A process for reporting repeated incidents is much needed. We recently experienced the following situation this week, and todate no one has called us from the elementary school to report our child was in a fight and hurt. The yard duty knew, the office staff knew, my son’s teacher knew. Why didn’t anybody call us? We heard this from our child and another witnessing boy.

According to the witnessing boy, our child was playing football at recess with a bunch of kids and the other boy didn't agree with something about a play/call. The other boy argued with our child and then hit him (i think he missed twice and hit him once) and then pushed him down. Our child has a bruised shoulder (worst of all hurt feelings).

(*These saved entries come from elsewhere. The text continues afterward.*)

/-- The next entry of a ring is asked for at its slot, and the consumer index moves past it in memory; a good entry becomes
a job, a bad one ends with its cause, a poisoned one with 0x06, one that could not be read with 0x09. A FENCE entry's holds are added as it is fetched.
Choices of the model in it: log entries 51, 52. -/
def Obligations.EntriesBecomeJobs : Prop :=
  (∀ (s : State) (c : Ctx) (r : Ring), s.mayFetch c r = true → s.addrKind (localAddr (s.ringAddr c r 4)) 4 = .hbm →
    Runs (.jobEntryFetch c r) s [.regs, .seq, .reqs, .link, .out] fun t =>
      t.ring c r = { s.ring c r with entBusy := true, ci := (s.ring c r).ci + 1 }
      ∧ Entries [(0x3800, 5)] s t ∧ t.reg 0x3800 5 = s.reg 0x3800 5 + 1
      ∧ (∃ q ∈ t.reqs, q.purpose = .entry c r ∧ q.kind = .read ∧ q.len = 64 ∧ q.addr = localAddr (s.ringAddr c r 1
          + 64 * ((s.ring c r).ci.toNat % 2 ^ s.ringLog2n c r)))
      ∧ ∃ q ∈ t.reqs, q.purpose = .ciWrite c r ∧ q.kind = .write ∧ q.addr = localAddr (s.ringAddr c r 4)
          ∧ q.data = leBytes 4 ((s.ring c r).ci + 1).toNat)
  ∧ (∀ (s : State) (c : Ctx) (r : Ring) (q : Req) (data : List Byte) (j : Job), s.returned (.entry c r) = some q →
    q.stage = .done data false → (s.ring c r).killed = false → (s.addJob c r (leWords data 8)).2 = j → s.fresh →
    (s.entryCause j = 0 → j.type ≠ 5 → Runs (.jobEntryReturn c r) s [.seq, .reqs] fun t =>
      t.seq.jobs = s.seq.jobs ++ [j] ∧ t.seq.nextJob = s.seq.nextJob + 1 ∧ j.words = leWords data 8 ∧ j.ctx = c
      ∧ j.ring = r ∧ j.entry = (s.ring c r).no ∧ j.started = none
      ∧ t.ring c r = { s.ring c r with entBusy := false, no := (s.ring c r).no + 1 }
      ∧ t.reqs = s.reqs.filter (fun p => p.id ≠ q.id) ∧ ∀ n, t.tagBal c n = s.tagBal c n)
    ∧ (s.entryCause j = 0 → j.type = 5 →
      (∀ n, tagFits (s.tagBal c n) = true ∧ tagFits (s.tagBal c n
        + (((j.holds.filter fun h => h.1 == n).map (·.2)).foldl (· + ·) 0 : Nat)) = true) →
      Runs (.jobEntryReturn c r) s [.seq, .reqs] fun t => t.seq.jobs = s.seq.jobs ++ [j]
        ∧ ∀ n, t.tagBal c n = s.tagBal c n + (((j.holds.filter fun h => h.1 == n).map (·.2)).foldl (· + ·) 0 : Nat))
    ∧ (s.entryCause j ≠ 0 → Runs (.jobEntryReturn c r) s endParts fun t =>
      Ended s t j .fault (s.recordOf j .fault (s.entryCause j) 0 0)))
  ∧ (∀ (s : State) (c : Ctx) (r : Ring) (q : Req) (data : List Byte) (j : Job), s.returned (.entry c r) = some q →
    q.stage = .done data true → (s.addJob c r (leWords data 8)).2 = j → s.fresh →
    Runs (.jobEntryReturn c r) s endParts fun t => Ended s t j .fault (s.recordOf j .fault 0x06 0 0))
  ∧ (∀ (s : State) (c : Ctx) (r : Ring) (q : Req), s.returned (.entry c r) = some q → q.stage = .refused → s.fresh →
    Runs (.jobEntryReturn c r) s (.free :: endParts) fun t => ∃ j, j.ctx = c ∧ j.ring = r
      ∧ Ended s t j .fault (s.recordOf j .fault 0x09 0 0))
  ∧ (∀ (s : State) (j : Job), j.bad = true → s.entryCause j = 0x08)

/-- A job starts only where it is eligible, and then at once: a COMPUTE job takes its clusters, a COPY job reads its source
through an idle engine, a PREFETCH job notes sectors and is done, a PIN job begins its request or is refused while another runs,
a FENCE job is done. An unstarted job whose deadline has passed is dropped, and a waiting one reserves clusters.
Choices of the model in it: log entry 53. -/
def Obligations.JobsStartWhenEligible : Prop :=
  (∀ (s : State) (id : Nat) (j : Job), s.job? id = some j → s.eligible j = true →
    (j.type = 1 → s.lacksCluster j = false → Runs (.computeJobStart id) s [.clusters, .seq, .power] fun t => t.job? id = some (s.asStarted j)
      ∧ (∀ c, c < 64 → j.hasCluster c = true → (t.cluster c).job = some id ∧ (t.cluster c).cup = (s.cluster c).cup
          ∧ (t.tg c).lmem = (s.tg c).lmem ∧ (∀ n, t.tok c n = 0) ∧ (t.tg c).l1 = [] ∧ (t.tg c).nextBlk = 0
          ∧ (j.mej = true → (t.engine c).next = j.listBase + 128 * j.lstep * c ∧ (t.engine c).ended = false)
          ∧ (j.mej = false → t.engine c = Engine.idle))
      ∧ (∀ c, (c < 64 → j.hasCluster c = false) → t.cluster c = s.cluster c)
      ∧ t.power = { s.power with starts := t.power.starts, kettle := t.power.kettle, cut := t.power.cut }
      ∧ t.power.starts = s.power.starts
        + (if j.pwr = 0 then 20 * ((List.range 64).filter j.hasCluster).length else j.pwr))
    ∧ (j.type = 1 → s.lacksCluster j = true →
        Runs (.computeJobStart id) s endParts fun t => Ended s t j .fault (s.recordOf j .fault 0x07 0 0))
    ∧ (j.type = 2 → (s.addrKind (j.arg 0) j.copyLen ≠ .unmapped ∧ s.addrKind (j.arg 1) j.copyLen ≠ .unmapped →
        (∀ q ∈ s.reqs, q.id < s.nextReq) → Runs (.copyJobStart id) s [.regs, .seq, .reqs, .fabric, .link, .can, .out] fun t =>
          (∃ e, s.idleEngine = some e ∧ t.job? id = some { s.asStarted j with engine := some e }
            ∧ ∃ new : List Req, t.reqs = s.reqs ++ new
              ∧ new.map (fun q => (q.master, q.kind, q.addr, q.len, q.purpose)) =
                (s.piecesFor (j.arg 0) j.copyLen).map (fun p => (.copy e, .read, p.2.1, p.2.2, .job j.id))
              ∧ ∀ q ∈ new, q.deadline = s.dlTag j)
          ∧ (s.addrKind (j.arg 0) j.copyLen = .hbm → 0 < j.copyLen → Frame [.seq, .reqs] s t))
      ∧ (s.addrKind (j.arg 0) j.copyLen = .unmapped ∨ s.addrKind (j.arg 1) j.copyLen = .unmapped →
        Runs (.copyJobStart id) s endParts fun t =>
          Ended s t j .fault (s.recordOf (s.asStarted j) .fault 0x09 0 0)))
    ∧ (j.type = 3 → s.signals j .done → Runs (.prefetchJobStart id) s endParts fun t =>
      Ended s t j .done (s.recordOf (s.asStarted j) .done 0 0 0)
      ∧ t.caddy = { s.caddy with notes := t.caddy.notes } ∧ (∀ y ∈ s.caddy.notes, y ∈ t.caddy.notes)
      ∧ (j.len ≠ 0 → ∀ sec ∈ s.prefetchSectors (j.base / 4096)
          (min ((j.base + j.len + 4095) / 4096) (hbmBytes / 4096) - j.base / 4096),
        (256 * s.homeOf (32 * sec) + s.sliceOf (32 * sec), sec, 2, s.dlTag j) ∈ t.caddy.notes))
    ∧ (j.type = 4 → (s.pinBusy = true → Runs (.pinJobStart id) s endParts fun t =>
          Ended s t j .refused (s.recordOf (s.asStarted j) .refused 0x0C 0 0))
      ∧ (s.pinBusy = false → j.pinCtl % 4 = 1 → s.pinRefusal j.base j.len = 0 →
        Runs (.pinJobStart id) s [.regs, .caddy, .seq] fun t => t.job? id = some (s.asStarted j) ∧ t.pinBusy = true
          ∧ t.caddy = { s.caddy with pref := s.caddy.pref.map (fun p => (p.1, p.2.1, p.2.2.1, false)), pin := some (PinWork.pin
              (j.base / 4096) (j.len / 4096) (j.pinCtl / 8 % 32) (j.pinCtl / 4 % 2 == 1) .first 0 (some id)) }
          ∧ Entries [(0x2311, 4)] s t)
      ∧ (s.pinBusy = false → j.pinCtl % 4 = 1 → s.pinRefusal j.base j.len ≠ 0 → s.caddy.killQ = [] → j.moved = false →
        Runs (.pinJobStart id) s [.regs, .caddy, .seq] fun t => t.fld 0x2311 4 3 0 = s.pinRefusal j.base j.len
          ∧ ∃ info, t.job? id = some { s.asStarted j with moved := true, info := info })
      ∧ (∀ i, s.pinBusy = false → j.pinCtl % 4 ≠ 1 → s.slotMatch j.base j.len = some i →
        Runs (.pinJobStart id) s [.regs, .caddy, .seq] fun t => t.job? id = some (s.asStarted j) ∧ t.pinSlot i = none
          ∧ t.caddy.pin = some (.unpin (j.base / 4096) (j.len / 4096) (some id))))
    ∧ (j.type = 5 → s.signals j .done → Runs (.fenceJobStart id) s endParts fun t =>
      Ended s t j .done (s.recordOf (s.asStarted j) .done 0 0 0)))
  ∧ (∀ (s : State) (id : Nat) (j : Job), s.job? id = some j → s.eligible j = false →
    exec (.computeJobStart id) s = .next s ∧ exec (.copyJobStart id) s = .next s ∧ exec (.prefetchJobStart id) s = .next s
    ∧ exec (.pinJobStart id) s = .next s ∧ exec (.fenceJobStart id) s = .next s)
  ∧ (∀ (s : State) (id : Nat) (j : Job), s.job? id = some j → j.started = none → j.dropLate = true → j.deadline ≠ 0 →
    j.deadline < s.ftNs → s.eligible j = false ∧ (s.signals j .dropped →
      Runs (.jobDropLate id) s endParts fun t => Ended s t j .dropped (s.recordOf j .dropped 0 0 0)))
  ∧ (∀ (s : State) (id : Nat) (j : Job), s.job? id = some j → s.mayReserve j = true → (∀ a ∈ s.seq.jobs, s.outranks a j = false) →
    id ∉ s.seq.reserved → Runs (.clusterReserve id) s [.seq] fun t =>
      t.seq = { s.seq with reserved := s.keptReserved ++ [id] })

/-- A COMPUTE job ends once every cluster of it is done: with its fault, with cause 0x05 where tokens are left, else
done; its clusters are free and keep the bytes of their cup buffers and local memories. A COPY job's data goes out once all of it has come, and
the job is done once every write has been accepted; a PIN job is done once its request has ended. A record waits for the
last of its job's writes.
Choices of the model in it: log entry 50. -/
def Obligations.JobsEndAndAreReported : Prop :=
  (∀ (s : State) (id : Nat) (j : Job), s.job? id = some j → j.type = 1 → j.started.isSome = true →
    s.clustersOf id ≠ [] → (∀ c ∈ s.clustersOf id, s.clusterDone j c = true) → (∀ f ∈ s.seq.faults, f.job ≠ id) →
    ((j.fault = none → (∀ c ∈ s.clustersOf id, (s.cluster c).tok = []) → s.signals j .done →
        Runs (.computeJobComplete id) s endParts fun t => Ended s t j .done (s.recordOf j .done 0 0 0)
          ∧ ∀ c ∈ s.clustersOf id, (t.cluster c).job = none ∧ (t.cluster c).cup = (s.cluster c).cup
              ∧ (t.tg c).lmem = (s.tg c).lmem)
      ∧ (∀ c, j.fault = none → (s.clustersOf id).find? (fun c => (s.cluster c).tok != []) = some c →
        Runs (.computeJobComplete id) s endParts fun t => Ended s t j .fault (s.recordOf j .fault 0x05 0 c))
      ∧ (∀ (cause : BitVec 8) (pos cl : Nat), j.fault = some (cause, pos, cl) →
        Runs (.computeJobComplete id) s endParts fun t =>
          Ended s t j .fault (s.recordOf j .fault cause.toNat pos cl))))
  ∧ (∀ (s : State) (id : Nat) (j : Job) (mine : List Req), s.job? id = some j → j.type = 2 → j.started.isSome = true →
    mine = s.reqs.filter (fun r => r.purpose == .job id) →
    (j.moved = true → mine = [] → s.signals j .done →
      Runs (.copyJobComplete id) s endParts fun t => Ended s t j .done (s.recordOf j .done 0 0 0))
    ∧ (j.moved = false → (∃ r ∈ mine, r.stage = .refused) →
      Runs (.copyJobComplete id) s endParts fun t => Ended s t j .fault (s.recordOf j .fault 0x09 0 0)
        ∧ ∀ r ∈ mine, ∀ q ∈ t.reqs, q.id ≠ r.id)
    ∧ (j.moved = false → (∀ r ∈ mine, r.finished = true ∧ r.stage ≠ .refused) →
      State.allHeard { s with reqs := s.reqs.filter fun r => decide (r ∉ mine) } → 0 < (bytesOf mine).length →
      s.addrKind (j.arg 1) (bytesOf mine).length = .hbm →
      Runs (.copyJobComplete id) s [.seq, .reqs] fun t =>
        t.job? id = some { j with moved := true, poison := j.poison || (bytesOf mine).any (·.2) }
        ∧ ∃ new : List Req, t.reqs = s.reqs.filter (fun q => decide (q.id ∉ mine.map (·.id))) ++ new
          ∧ new.map (fun q => (q.kind, q.addr, q.data, q.poisoned, q.purpose)) =
            (s.piecesFor (j.arg 1) (bytesOf mine).length).map fun p => (.write, p.2.1,
              (((bytesOf mine).drop p.1).take p.2.2).map (·.1),
              (((bytesOf mine).drop p.1).take p.2.2).any (·.2), .job j.id)))
  ∧ (∀ (s : State) (id : Nat) (j : Job), s.job? id = some j → j.type = 4 → j.started.isSome = true → j.moved = true →
    s.signals j .done →
    Runs (.pinJobComplete id) s endParts fun t => Ended s t j .done (s.recordOf j .done 0 0 0))
  ∧ (∀ (s : State) (j : Job) (e : JobEnd) (cause pos cl : Nat), (s.removeJob j).writesOut j.id = true →
    s.report j e cause pos cl =
      { s.removeJob j with seq := { (s.removeJob j).seq with owed := s.seq.owed ++ [⟨j, e, cause, pos, cl⟩] } })
  ∧ (∀ (s : State) (o : Owed), s.seq.owed = [o] →
    (s.writesOut o.job.id = true → s.payOwed = s)
    ∧ (s.writesOut o.job.id = false → s.cqEn o.job.ctx.val = false → s.payOwed.seq.owed = []
        ∧ (s.payOwed.ctx o.job.ctx.val).held =
            (s.ctx o.job.ctx.val).held ++ [s.recordOf o.job o.why o.cause o.pos o.cl]))

/-- The completion timer raises the context's vector and leaves nothing pending; EN of a completion ring rises: records start again at
slot 0; the host's consumed count is taken when its read returns. A record is sent to its slot of the ring,
with the phase of its round, and is pending once it has been accepted; it raises the vector where it is to, or where enough
are pending.
Choices of the model in it: log entries 55, 134. -/
def Obligations.CompletionRingsCountAndInterrupt : Prop :=
  (∀ (s : State) (c : Ctx) (since : Nat), (s.ctx c).oldest = some since → s.fld (0x2850 + c.val) 4 23 8 ≠ 0 →
    s.passedNs since (1000 * s.fld (0x2850 + c.val) 4 23 8) = true →
    Runs (.completionTimerExpire c) s [.seq, .link, .out] fun t =>
      t.ctx c = { s.ctx c with pending := 0, oldest := none }
      ∧ (s.deaf = false → s.vectorMasked c = false → t.out = .msix c :: s.out ∧ t.link = s.link)
      ∧ (s.deaf = false → s.vectorMasked c = true → t.out = s.out ∧ t.link.pba = s.link.pba ||| (1 <<< c.val)))
  ∧ (∀ (s : State) (via : Via) (c : Ctx) (value : Word32), s.carries via (0x2850 + c.val) 2 = true →
    inRange (0x2850 + c.val) 2 ((value ||| 1).setWidth 64) = true → (s.handed via (0x2850 + c.val) 2).cqEn c = false →
    Writes (.cqEnable via c value) via (0x2850 + c.val) 2 s [.regs, .cleared, .seq, .reqs, .link, .can, .out]
      fun u t => t.cqEn c = true
        ∧ ((u.ctx c).held = [] → t.ctx c = { u.ctx c with written := 0, head := 0 } ∧ t.cqSize c =
            2 ^ fieldOf (value.setWidth 64) 5 1 ∧ Frame [.regs, .cleared, .seq] u t ∧ Entries [(0x2850 + c.val, 2)] u t))
  ∧ (∀ (s : State) (c : Ctx) (q : Req) (v : Word32), s.returned (.head c) = some q → q.index = some v →
    (s.ctx c).held = [] → Runs (.headaddrReadReturn c) s [.seq, .reqs] fun t =>
      t.ctx c = { s.ctx c with headBusy := false, head := v } ∧ t.reqs = s.reqs.filter fun p => p.id ≠ q.id)
  ∧ (∀ (s : State) (c : Ctx) (r : Rec) (pa : Nat),
    pa = s.fld (0x2850 + c.val) 1 47 0 + 32 * ((s.ctx c).written % s.cqSize c) → s.addrKind (localAddr pa) 32 = .hbm →
    Frame [.regs, .reqs, .seq] s (s.writeRec c r)
    ∧ ((s.writeRec c r).ctx c) = { s.ctx c with written := (s.ctx c).written + 1 }
    ∧ ∃ q, (s.writeRec c r).reqs = s.reqs ++ [q] ∧ q.kind = .write ∧ q.addr = localAddr pa
        ∧ q.purpose = .record c r.irq
        ∧ q.data = wordBytes (r.words (decide ((s.ctx c).written / s.cqSize c % 2 = 0))))
  ∧ (∀ (s : State) (q : Req) (c : Ctx) (irq : Bool), q.purpose = .record c irq →
    Frame [.reqs, .seq, .link, .out] s (s.settleReq q)
    ∧ (s.settleReq q).reqs = s.reqs.filter (fun p => p.id ≠ q.id)
    ∧ (irq = false → s.fld (0x2850 + c.val) 4 7 0 = 0 → (s.settleReq q).ctx c =
        { s.ctx c with pending := (s.ctx c).pending + 1, oldest := (s.ctx c).oldest.or (some s.time.now) })
    ∧ (irq = true ∨ (s.fld (0x2850 + c.val) 4 7 0 ≠ 0 ∧ s.fld (0x2850 + c.val) 4 7 0 ≤ (s.ctx c).pending + 1) →
        ((s.settleReq q).ctx c).pending = 0 ∧ ((s.settleReq q).ctx c).oldest = none
        ∧ (s.deaf = false → s.vectorMasked c = false → (s.settleReq q).out = .msix c :: s.out)))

I heard our child went to the office crying because he was hurt. No one in the office bothered to call us. We are not sure why nothing was said to the other boy and why he didn't go to the office. From what we know, our child (and the witnessing boy) our child did nothing wrong and the other boy reacted too strongly. We are going to the principal with our concerns of this situation as it really is wrong the way the issue is being neglected. The other boy needs to have some consequences for his actions. We are not happy about the neglectful actions of the school, our child is a special needs kid (and a minority). Am so angry and sad at the same time to know that we don’t have a process to follow if these situations were reoccurring (bullying). My hope this is one incident that we can work through, but my confidence in the fact that there is no acknowledgement at the school level is frustrating.